[[ Data shown, beginning ]]

/-- KEY_ERASE. -/
def execKeyErase (r : SecReq) (mac : BitVec 384) (s : State) : Host.Outcome State Fault Refusal :=
  .next (secRequest r (decide (r.inLen = 48)) 0 false (keyErase r mac) s)

/-! Operator resets -/

/-- A domain of the device that is in service. -/
def State.domThere (s : State) : Domain → Bool
  | .core n => !bit s.rcv.coresRetired n.val
  | .port n => !bit s.rcv.portsRetired n.val
  | .encl i => decide ((s.encl i.val).st ≠ .absent)
  | _ => true

/-- An operator's reset (R364, R390). -/
def operatorReset (d : Domain) (s : State) : State :=
  if s.rcv.ready && s.domThere d then startReset d false s else s

/-- CORE_RESET. -/
def execCoreReset (c : CoreId) (s : State) : Host.Outcome State Fault Refusal := .next (s.close (operatorReset (.core c) s))
/-- PORT_RESET. -/
def execPortReset (n : PortId) (s : State) : Host.Outcome State Fault Refusal := .next (s.close (operatorReset (.port n) s))
/-- ENCLOSURE_RESET. -/
def execEnclosureReset (i : EnclId) (s : State) : Host.Outcome State Fault Refusal := .next (s.close (operatorReset (.encl i) s))
/-- HUB_RESET. -/
def execHubReset (s : State) : Host.Outcome State Fault Refusal := .next (s.close (operatorReset .hub s))
/-- DEVICE_RESET. -/
def execDeviceReset (s : State) : Host.Outcome State Fault Refusal := .next (s.close (operatorReset .device s))

/-! Engine faults (R368 to R371) -/

/-- An engine fault of a domain with its suspects: the domain is fenced and reset, and each suspect waits for its
replay. A replay that runs ends without a result, in whichever domain the fault arises (R371); a context that is a suspect of the
domain already is recorded once. -/
def engineFault (d : Domain) (slots : List Nat) (s : State) : State :=
  if !s.domThere d then s
  else
    let s1 := endReplay false s
    let known := fun k => s1.rcv.suspects.any fun x => decide (x.dom = d) && decide (x.slot = k)
    let new := (slots.filter fun k => !known k).map (s1.suspect d true none)
    let s2 := startReset d true { s1 with rcv := { s1.rcv with suspects := s1.rcv.suspects ++ new } }
    match s.rcv.replaying with
    | some (e, _) => if e = d then s2 else finishReplays e s2
    | none => s2

/-- The engine fault of a domain where nothing else names the suspects. -/
def domainFault (d : Domain) (s : State) : State :=
  match d with
  | .core n => engineFault d ((endReplay false s).coreSuspects n.val) s
  | .port _ => engineFault d [] s
  | .hub => engineFault d (endReplay false s).hubSuspects s
  | .encl _ => s
  | .device => s

/-- ENGINE_FAULT: engines lie in cores, ports and the hub. -/
def execEngineFault (d : Domain) (s : State) : Host.Outcome State Fault Refusal := .next (s.close (domainFault d s))

/-- `n` transfers of a fabric link were retried. -/
def retried (n : Nat) (s : State) : State := { s with rcv := { s.rcv with fabricRetries := satAdd Config.sat64 s.rcv.fabricRetries n } }

/-- FABRIC_LINK_FAIL: the core domains at the core-die end, or the hub (R359). Of the 8 failed tries of the transfer 7 were
retries (log 59). -/
def execFabricLinkFail (c : CoreId) (hubToHub : Bool) (s : State) : Host.Outcome State Fault Refusal :=
  let s1 := (retried 7 s).errRcv 1 (core := if hubToHub then 0xFF else c.val)
  .next (s.close (if hubToHub then domainFault .hub s1
    else domainFault (.core (Fin.ofNat 8 (c.val / 2 * 2 + 1))) (domainFault (.core (Fin.ofNat 8 (c.val / 2 * 2))) s1)))

/-- Flights of a stream that a unit watchdog watches: MM, ACC and VEC work, on the execute side. -/
def State.unitInFlight (s : State) (n : Nat) (x : StrmId) : Bool := (((s.core n).live.strm x).flights.any fun f => f.unit.isSome)

/-- CORE_UNIT_WATCHDOG: it does not count in a thermal stop, which the instruction waits out (R463, log 61). -/
def execCoreUnitWatchdog (c : CoreId) (x : StrmId) (s : State) : Host.Outcome State Fault Refusal :=
  .next (if s.unitInFlight c.val x && !s.modl.thermalStop then s.close (domainFault (.core c) (s.errRcv 3 (core := c.val))) else s)

/-- ACCESS_REQUEST_WATCHDOG. -/
def execAccessRequestWatchdog (c : CoreId) (s : State) : Host.Outcome State Fault Refusal :=
  let asks := [StrmId.F, .B, .U].any fun x => ((s.core c.val).live.strm x).flights.any (·.mem)
  .next (if asks then s.close (domainFault (.core c) (s.errRcv 3 (core := c.val))) else s)

/-- An item that an engine of the hub has accepted and not completed. -/
def State.engineBusy (s : State) : HubEngine → Bool
  | .security => s.sec.busy.isSome
  | e => !(s.engineSuspects e).isEmpty

/-- HUB_ENGINE_WATCHDOG. -/
def execHubEngineWatchdog (e : HubEngine) (s : State) : Host.Outcome State Fault Refusal :=
  .next (if s.engineBusy e then s.close (engineFault .hub ((endReplay false s).engineSuspects e) (s.errRcv 3)) else s)

/-- A tier command that was accepted and has not completed. -/
def State.tierWaiting (s : State) (slot : Nat) : Bool := (s.page slot).queue.any fun x => !x.control && x.started

/-- TIER_COMMAND_WATCHDOG. -/
def execTierCommandWatchdog (slot : SlotId) (s : State) : Host.Outcome State Fault Refusal :=
  .next (if s.tierWaiting slot.val then s.close (engineFault .hub ((endReplay false s).engineSuspects .tierManager) (s.errRcv 3)) else s)

/-- The next suspect of a domain: the lowest slot without a result. -/
def State.nextSuspect (s : State) (d : Domain) : Option Nat :=
  (s.rcv.suspects.find? fun x => decide (x.dom = d) && x.reproduced.isNone).map (·.slot)

/-- The context that a replay runs: the suspect as its last meridian left it, its counters apart. -/
def Ctx.replayed (c : Ctx) : Ctx :=
  { c with st := .running, before := .none, desc := { c.desc with ctrBase := replayCtrs }, saved := [], perm := c.rcv.mPerm, raise := []
           opened := [], replace := none, switchOut := false, preempt := false, faulting := false, held := false, mismatch := false
           cause := 0, flags := 0, colls := [], early := [], beacons := [], collNext := 0, folded := false, pmap := none
           rcv := { others := c.rcv.others } }

/-- A stream that may dispatch as many instructions as were recorded (R369, R370). -/
def Stream.upTo (t : Stream) (k : Option Nat) : Stream := { t with limit := some (k.getD 0) }

/-- The core state of a replay at its start: empty, its streams at the positions of the meridian. -/
def CoreCtx.upTo (l : CoreCtx) (counts : List Nat) : CoreCtx :=
  { l with f := l.f.upTo counts[0]?, b := l.b.upTo counts[1]?, u := l.u.upTo counts[2]? }

/-- The address space of a replay: the suspect's pages, those written since the meridian from their undo copies. -/
def replayPages (slot : Nat) (s : State) : State :=
  let c := s.ctx slot
  let mine := s.tiers.pt.filter fun p => decide (p.1 / vpages = slot)
  let pt := mine.foldl (fun t p => Tbl.put t (replaySlot * vpages + p.1 % vpages) { p.2 with moving := none }) s.tiers.pt
  let base := (c.rcv.desc.map fun d => vpage d.undoVa).getD 0
  c.rcv.undo.zipIdx.foldl (fun u p => (u.takeScratch p.1).copyPage replaySlot (base + p.2) p.1)
    { s with tiers := { s.tiers with pt := pt } }

/-- The counters of a replay: those that another source raised as at the fault, the others as at the meridian. -/
def replayCounters (slot : Nat) (atFault : List Nat) (s : State) : State :=
  let c := s.ctx slot
  let v := fun k => if k ∈ c.rcv.others then atFault.getD k 0 else c.rcv.mCounters.getD k 0
  { s with counters := Tbl.writeList 0 s.counters replayCtrs ((List.range c.desc.ctrCount).map v) }

/-- A core of a replay starts. -/
def replayCore (slot : Nat) (counts : List Nat) (s : State) (p : Nat × Nat) : State :=
  let k := s.core p.1
  let l := (Tbl.get {} (s.ctx slot).rcv.mCores p.1).resume
  s.setCore p.1 { k.wakes (s.runClock p.1) with live := l.upTo ((counts.drop (3 * p.2)).take 3), resident := some replaySlot, shadow := none
                                                aged := [], key := (s.ctx slot).desc.seed }

/-- A replay starts on the suspect's cores. -/
def startReplay (d : Domain) (slot : Nat) (s : State) : State :=
  let cores := maskCores (s.ctx slot).desc.mask
  let x := (s.rcv.suspects.find? fun x => decide (x.dom = d) && decide (x.slot = slot)).getD (s.suspect d true none slot)
  let s1 := { s with rcv := { s.rcv with replaying := some (d, slot), replay := some { cores := cores.map fun n => (n, s.core n) } } }
  let s2 := replayCounters slot x.ctrs (replayPages slot s1)
  cores.zipIdx.foldl (replayCore slot x.counts) (s2.setCtx replaySlot (s2.ctx slot).replayed)

/-- The cores of a suspect are there for its replay: in service, not under test, and with no context on them that runs. -/
def State.replayRoom (s : State) (slot : Nat) : Bool :=
  (maskCores (s.ctx slot).desc.mask).all fun n =>
    let k := s.core n
    !k.busy && decide (k.state ≠ .eclipse) && decide (k.state ≠ .retired) && k.resident.all fun j => decide ((s.ctx j).st = .eclipse) || decide ((s.ctx j).st = .faulted)

/-- The replay of a suspect starts, once its cores are there; one whose undo copies do not cover its step cannot be replayed, nor can
one with a core that has been retired. -/
def suspectReplay (d : Domain) (slot : Nat) (s : State) : State :=
  if s.nextSuspect d ≠ some slot ∨ s.rcv.replaying.isSome = true ∨ d ∈ s.rcv.eclipse ∨ s.domBusy d = true then s
  else
    let c := s.ctx slot
    let s1 := { s with rcv := { s.rcv with replaying := some (d, slot) } }
    if c.undoable && !(maskCores c.desc.mask).any fun n => decide ((s.core n).state = .retired) then
      if s.replayRoom slot then startReplay d slot s else s
    else finishReplays d (endReplay false (s1.setCtx slot { c with flags := c.flags ||| 2 }))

[[ Data shown, end ]]

▶ _Your assignment_
All lines in the data above from the one with "def execEnclosureReset (i" through the one with "def retried (n" must be repeated exactly, and no others.

▶ _Output of the task_
def execEnclosureReset (i : EnclId) (s : State) : Host.Outcome State Fault Refusal := .next (s.close (operatorReset (.encl i) s))
/-- HUB_RESET. -/
def execHubReset (s : State) : Host.Outcome State Fault Refusal := .next (s.close (operatorReset .hub s))
/-- DEVICE_RESET. -/
def execDeviceReset (s : State) : Host.Outcome State Fault Refusal := .next (s.close (operatorReset .device s))

/-! Engine faults (R368 to R371) -/

/-- An engine fault of a domain with its suspects: the domain is fenced and reset, and each suspect waits for its
replay. A replay that runs ends without a result, in whichever domain the fault arises (R371); a context that is a suspect of the
domain already is recorded once. -/
def engineFault (d : Domain) (slots : List Nat) (s : State) : State :=
  if !s.domThere d then s
  else
    let s1 := endReplay false s
    let known := fun k => s1.rcv.suspects.any fun x => decide (x.dom = d) && decide (x.slot = k)
    let new := (slots.filter fun k => !known k).map (s1.suspect d true none)
    let s2 := startReset d true { s1 with rcv := { s1.rcv with suspects := s1.rcv.suspects ++ new } }
    match s.rcv.replaying with
    | some (e, _) => if e = d then s2 else finishReplays e s2
    | none => s2

/-- The engine fault of a domain where nothing else names the suspects. -/
def domainFault (d : Domain) (s : State) : State :=
  match d with
  | .core n => engineFault d ((endReplay false s).coreSuspects n.val) s
  | .port _ => engineFault d [] s
  | .hub => engineFault d (endReplay false s).hubSuspects s
  | .encl _ => s
  | .device => s

/-- ENGINE_FAULT: engines lie in cores, ports and the hub. -/
def execEngineFault (d : Domain) (s : State) : Host.Outcome State Fault Refusal := .next (s.close (domainFault d s))

/-- `n` transfers of a fabric link were retried. -/
def retried (n : Nat) (s : State) : State := { s with rcv := { s.rcv with fabricRetries := satAdd Config.sat64 s.rcv.fabricRetries n } }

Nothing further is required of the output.